### ABOUT THIS TASK
Please return only the lines from the one holding "match pois, corr with" through the one holding "let lo := max a (addrOf j.rq)", exactly as they appear in the records below, both ends included.

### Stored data
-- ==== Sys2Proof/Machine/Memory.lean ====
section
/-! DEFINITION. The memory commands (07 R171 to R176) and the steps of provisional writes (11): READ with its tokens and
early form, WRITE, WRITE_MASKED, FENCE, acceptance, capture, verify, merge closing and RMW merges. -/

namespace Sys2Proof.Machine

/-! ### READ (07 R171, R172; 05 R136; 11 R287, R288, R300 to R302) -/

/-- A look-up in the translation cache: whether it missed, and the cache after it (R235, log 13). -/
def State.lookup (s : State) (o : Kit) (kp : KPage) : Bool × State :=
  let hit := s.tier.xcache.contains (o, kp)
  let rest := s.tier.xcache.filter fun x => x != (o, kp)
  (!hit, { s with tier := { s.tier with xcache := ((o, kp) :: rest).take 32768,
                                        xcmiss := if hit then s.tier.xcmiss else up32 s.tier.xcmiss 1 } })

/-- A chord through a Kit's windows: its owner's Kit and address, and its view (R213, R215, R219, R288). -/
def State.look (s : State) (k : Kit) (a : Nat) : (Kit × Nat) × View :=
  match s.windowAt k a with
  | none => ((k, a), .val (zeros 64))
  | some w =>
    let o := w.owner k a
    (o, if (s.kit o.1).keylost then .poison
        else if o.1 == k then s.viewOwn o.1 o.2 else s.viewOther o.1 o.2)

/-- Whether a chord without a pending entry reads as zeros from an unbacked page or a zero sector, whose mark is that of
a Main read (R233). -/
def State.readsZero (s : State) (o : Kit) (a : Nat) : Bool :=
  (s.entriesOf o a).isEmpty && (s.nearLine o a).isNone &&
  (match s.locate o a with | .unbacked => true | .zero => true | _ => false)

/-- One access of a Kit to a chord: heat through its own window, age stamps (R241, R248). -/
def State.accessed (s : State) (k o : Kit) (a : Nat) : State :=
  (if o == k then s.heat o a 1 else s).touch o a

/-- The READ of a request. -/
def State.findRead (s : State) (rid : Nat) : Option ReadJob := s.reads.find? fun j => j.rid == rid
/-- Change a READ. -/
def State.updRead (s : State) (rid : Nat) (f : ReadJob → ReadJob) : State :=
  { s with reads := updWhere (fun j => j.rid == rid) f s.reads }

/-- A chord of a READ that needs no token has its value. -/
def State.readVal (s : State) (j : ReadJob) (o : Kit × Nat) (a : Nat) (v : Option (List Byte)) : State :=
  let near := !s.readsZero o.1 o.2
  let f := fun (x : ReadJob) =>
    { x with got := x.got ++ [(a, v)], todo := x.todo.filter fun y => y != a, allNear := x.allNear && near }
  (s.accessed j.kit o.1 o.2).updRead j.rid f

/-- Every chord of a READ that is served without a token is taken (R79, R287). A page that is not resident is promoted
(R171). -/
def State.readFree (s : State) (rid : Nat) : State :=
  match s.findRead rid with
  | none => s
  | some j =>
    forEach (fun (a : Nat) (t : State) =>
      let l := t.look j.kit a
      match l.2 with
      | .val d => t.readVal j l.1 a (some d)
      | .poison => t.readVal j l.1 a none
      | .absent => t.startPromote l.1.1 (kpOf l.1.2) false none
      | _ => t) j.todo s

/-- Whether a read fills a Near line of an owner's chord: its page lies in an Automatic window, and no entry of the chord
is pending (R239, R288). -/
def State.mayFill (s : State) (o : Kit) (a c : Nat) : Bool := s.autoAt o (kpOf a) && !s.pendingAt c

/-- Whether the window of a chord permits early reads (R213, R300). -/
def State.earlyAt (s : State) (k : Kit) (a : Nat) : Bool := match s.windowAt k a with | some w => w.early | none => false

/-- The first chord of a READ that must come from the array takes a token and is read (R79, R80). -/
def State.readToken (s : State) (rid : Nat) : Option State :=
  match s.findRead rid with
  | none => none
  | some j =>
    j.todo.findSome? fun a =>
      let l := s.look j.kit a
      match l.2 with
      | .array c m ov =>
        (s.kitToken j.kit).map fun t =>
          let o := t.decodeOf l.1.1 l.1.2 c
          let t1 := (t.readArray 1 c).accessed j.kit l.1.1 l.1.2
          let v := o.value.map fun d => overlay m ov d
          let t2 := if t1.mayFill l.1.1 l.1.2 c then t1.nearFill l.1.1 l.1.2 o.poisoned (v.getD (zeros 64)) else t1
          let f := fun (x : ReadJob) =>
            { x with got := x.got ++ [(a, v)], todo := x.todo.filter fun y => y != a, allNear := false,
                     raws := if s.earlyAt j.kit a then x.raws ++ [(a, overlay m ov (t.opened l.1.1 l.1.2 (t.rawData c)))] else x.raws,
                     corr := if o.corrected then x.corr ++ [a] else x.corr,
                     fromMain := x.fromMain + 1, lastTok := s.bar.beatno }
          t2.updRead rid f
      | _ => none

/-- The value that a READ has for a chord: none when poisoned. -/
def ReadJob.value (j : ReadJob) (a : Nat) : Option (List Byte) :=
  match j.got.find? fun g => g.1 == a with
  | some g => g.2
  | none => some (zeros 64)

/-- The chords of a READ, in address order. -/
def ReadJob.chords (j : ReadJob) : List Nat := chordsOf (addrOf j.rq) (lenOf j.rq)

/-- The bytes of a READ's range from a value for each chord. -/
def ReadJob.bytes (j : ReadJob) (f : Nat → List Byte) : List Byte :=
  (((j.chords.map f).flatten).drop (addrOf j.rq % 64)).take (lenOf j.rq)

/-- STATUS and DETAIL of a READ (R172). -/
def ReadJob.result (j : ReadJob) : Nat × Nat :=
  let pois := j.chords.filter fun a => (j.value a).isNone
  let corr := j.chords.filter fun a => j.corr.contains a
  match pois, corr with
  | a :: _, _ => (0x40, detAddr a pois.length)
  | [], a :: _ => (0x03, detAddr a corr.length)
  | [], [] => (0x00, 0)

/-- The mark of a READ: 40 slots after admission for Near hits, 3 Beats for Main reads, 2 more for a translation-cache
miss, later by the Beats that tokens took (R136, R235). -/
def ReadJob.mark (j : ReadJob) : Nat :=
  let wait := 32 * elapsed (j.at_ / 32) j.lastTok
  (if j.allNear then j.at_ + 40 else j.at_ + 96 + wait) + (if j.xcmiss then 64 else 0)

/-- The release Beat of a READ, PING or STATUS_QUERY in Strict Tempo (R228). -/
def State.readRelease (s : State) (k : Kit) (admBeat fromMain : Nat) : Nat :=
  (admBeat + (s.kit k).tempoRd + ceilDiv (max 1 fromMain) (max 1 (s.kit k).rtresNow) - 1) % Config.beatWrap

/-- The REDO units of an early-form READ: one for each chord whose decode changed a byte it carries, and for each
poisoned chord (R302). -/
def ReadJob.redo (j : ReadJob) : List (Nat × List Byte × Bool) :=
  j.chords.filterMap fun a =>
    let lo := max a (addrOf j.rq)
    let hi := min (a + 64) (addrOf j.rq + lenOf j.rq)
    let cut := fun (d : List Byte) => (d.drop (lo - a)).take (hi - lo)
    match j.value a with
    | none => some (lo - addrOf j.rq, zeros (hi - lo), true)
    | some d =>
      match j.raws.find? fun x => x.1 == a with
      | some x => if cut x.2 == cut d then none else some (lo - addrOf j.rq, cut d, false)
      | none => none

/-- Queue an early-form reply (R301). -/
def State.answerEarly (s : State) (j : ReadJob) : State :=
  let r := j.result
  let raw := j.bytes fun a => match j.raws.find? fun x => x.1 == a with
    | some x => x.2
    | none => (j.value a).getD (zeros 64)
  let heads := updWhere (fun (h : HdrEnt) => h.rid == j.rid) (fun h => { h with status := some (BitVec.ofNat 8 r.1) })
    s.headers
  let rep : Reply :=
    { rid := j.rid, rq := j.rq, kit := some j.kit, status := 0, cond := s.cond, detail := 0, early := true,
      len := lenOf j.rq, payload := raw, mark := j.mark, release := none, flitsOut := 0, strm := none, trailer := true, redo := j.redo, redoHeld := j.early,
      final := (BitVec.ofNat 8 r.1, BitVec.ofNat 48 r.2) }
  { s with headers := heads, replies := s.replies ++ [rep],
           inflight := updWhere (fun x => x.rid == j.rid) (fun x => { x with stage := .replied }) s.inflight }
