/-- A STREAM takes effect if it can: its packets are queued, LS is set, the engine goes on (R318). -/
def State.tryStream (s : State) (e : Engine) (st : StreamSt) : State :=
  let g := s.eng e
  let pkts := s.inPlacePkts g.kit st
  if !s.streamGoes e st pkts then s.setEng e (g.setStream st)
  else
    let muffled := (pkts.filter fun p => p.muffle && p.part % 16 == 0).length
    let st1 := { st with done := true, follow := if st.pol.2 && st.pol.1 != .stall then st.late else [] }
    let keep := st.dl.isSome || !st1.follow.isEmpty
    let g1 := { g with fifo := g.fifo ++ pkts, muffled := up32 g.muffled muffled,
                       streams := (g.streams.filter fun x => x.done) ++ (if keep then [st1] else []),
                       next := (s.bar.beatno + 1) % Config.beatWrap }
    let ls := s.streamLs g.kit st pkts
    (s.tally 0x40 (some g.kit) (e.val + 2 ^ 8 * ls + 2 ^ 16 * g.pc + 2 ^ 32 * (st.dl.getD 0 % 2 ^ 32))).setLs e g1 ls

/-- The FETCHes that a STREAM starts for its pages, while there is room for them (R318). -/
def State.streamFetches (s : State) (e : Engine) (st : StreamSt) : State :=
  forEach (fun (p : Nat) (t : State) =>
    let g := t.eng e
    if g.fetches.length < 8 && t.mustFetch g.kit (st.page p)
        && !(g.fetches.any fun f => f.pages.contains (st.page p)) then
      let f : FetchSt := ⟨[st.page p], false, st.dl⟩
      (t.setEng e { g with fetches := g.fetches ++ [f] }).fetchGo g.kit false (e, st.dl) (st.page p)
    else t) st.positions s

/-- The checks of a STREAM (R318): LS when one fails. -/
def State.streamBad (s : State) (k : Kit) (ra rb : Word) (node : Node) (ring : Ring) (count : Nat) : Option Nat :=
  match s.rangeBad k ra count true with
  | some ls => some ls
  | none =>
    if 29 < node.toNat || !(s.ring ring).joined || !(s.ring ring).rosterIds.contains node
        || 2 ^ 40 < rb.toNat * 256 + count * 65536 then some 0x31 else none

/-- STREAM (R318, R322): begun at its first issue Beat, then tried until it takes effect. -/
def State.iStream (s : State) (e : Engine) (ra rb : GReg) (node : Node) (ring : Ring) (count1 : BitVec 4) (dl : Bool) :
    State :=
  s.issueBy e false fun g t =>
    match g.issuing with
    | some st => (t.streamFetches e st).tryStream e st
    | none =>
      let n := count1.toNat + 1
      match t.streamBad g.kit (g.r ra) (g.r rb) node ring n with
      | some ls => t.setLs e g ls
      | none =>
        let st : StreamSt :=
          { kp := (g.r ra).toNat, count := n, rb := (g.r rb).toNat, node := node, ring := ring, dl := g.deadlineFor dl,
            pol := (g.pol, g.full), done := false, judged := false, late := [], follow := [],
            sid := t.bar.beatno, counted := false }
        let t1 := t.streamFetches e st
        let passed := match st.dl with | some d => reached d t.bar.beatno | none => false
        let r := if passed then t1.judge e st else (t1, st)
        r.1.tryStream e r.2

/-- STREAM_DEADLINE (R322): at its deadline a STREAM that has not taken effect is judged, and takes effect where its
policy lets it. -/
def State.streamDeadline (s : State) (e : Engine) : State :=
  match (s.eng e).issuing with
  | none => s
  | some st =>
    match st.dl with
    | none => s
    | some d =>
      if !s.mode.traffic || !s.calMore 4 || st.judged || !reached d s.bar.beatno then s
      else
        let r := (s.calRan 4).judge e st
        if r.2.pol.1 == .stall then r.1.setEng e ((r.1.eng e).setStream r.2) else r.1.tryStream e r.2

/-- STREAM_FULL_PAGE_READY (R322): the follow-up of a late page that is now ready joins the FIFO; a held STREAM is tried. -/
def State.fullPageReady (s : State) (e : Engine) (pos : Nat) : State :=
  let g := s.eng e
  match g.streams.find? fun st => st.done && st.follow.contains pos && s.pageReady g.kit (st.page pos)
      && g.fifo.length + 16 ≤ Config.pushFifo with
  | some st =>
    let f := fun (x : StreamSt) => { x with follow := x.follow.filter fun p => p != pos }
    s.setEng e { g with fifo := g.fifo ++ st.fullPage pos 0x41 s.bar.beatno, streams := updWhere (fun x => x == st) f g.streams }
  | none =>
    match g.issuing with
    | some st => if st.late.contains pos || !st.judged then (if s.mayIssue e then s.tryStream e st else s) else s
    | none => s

### WRITTEN ANSWER
  match pois, corr with
  | a :: _, _ => (0x40, detAddr a pois.length)
  | [], a :: _ => (0x03, detAddr a corr.length)
  | [], [] => (0x00, 0)

/-- The mark of a READ: 40 slots after admission for Near hits, 3 Beats for Main reads, 2 more for a translation-cache
miss, later by the Beats that tokens took (R136, R235). -/
def ReadJob.mark (j : ReadJob) : Nat :=
  let wait := 32 * elapsed (j.at_ / 32) j.lastTok
  (if j.allNear then j.at_ + 40 else j.at_ + 96 + wait) + (if j.xcmiss then 64 else 0)

/-- The release Beat of a READ, PING or STATUS_QUERY in Strict Tempo (R228). -/
def State.readRelease (s : State) (k : Kit) (admBeat fromMain : Nat) : Nat :=
  (admBeat + (s.kit k).tempoRd + ceilDiv (max 1 fromMain) (max 1 (s.kit k).rtresNow) - 1) % Config.beatWrap

/-- The REDO units of an early-form READ: one for each chord whose decode changed a byte it carries, and for each
poisoned chord (R302). -/
def ReadJob.redo (j : ReadJob) : List (Nat × List Byte × Bool) :=
  j.chords.filterMap fun a =>
    let lo := max a (addrOf j.rq)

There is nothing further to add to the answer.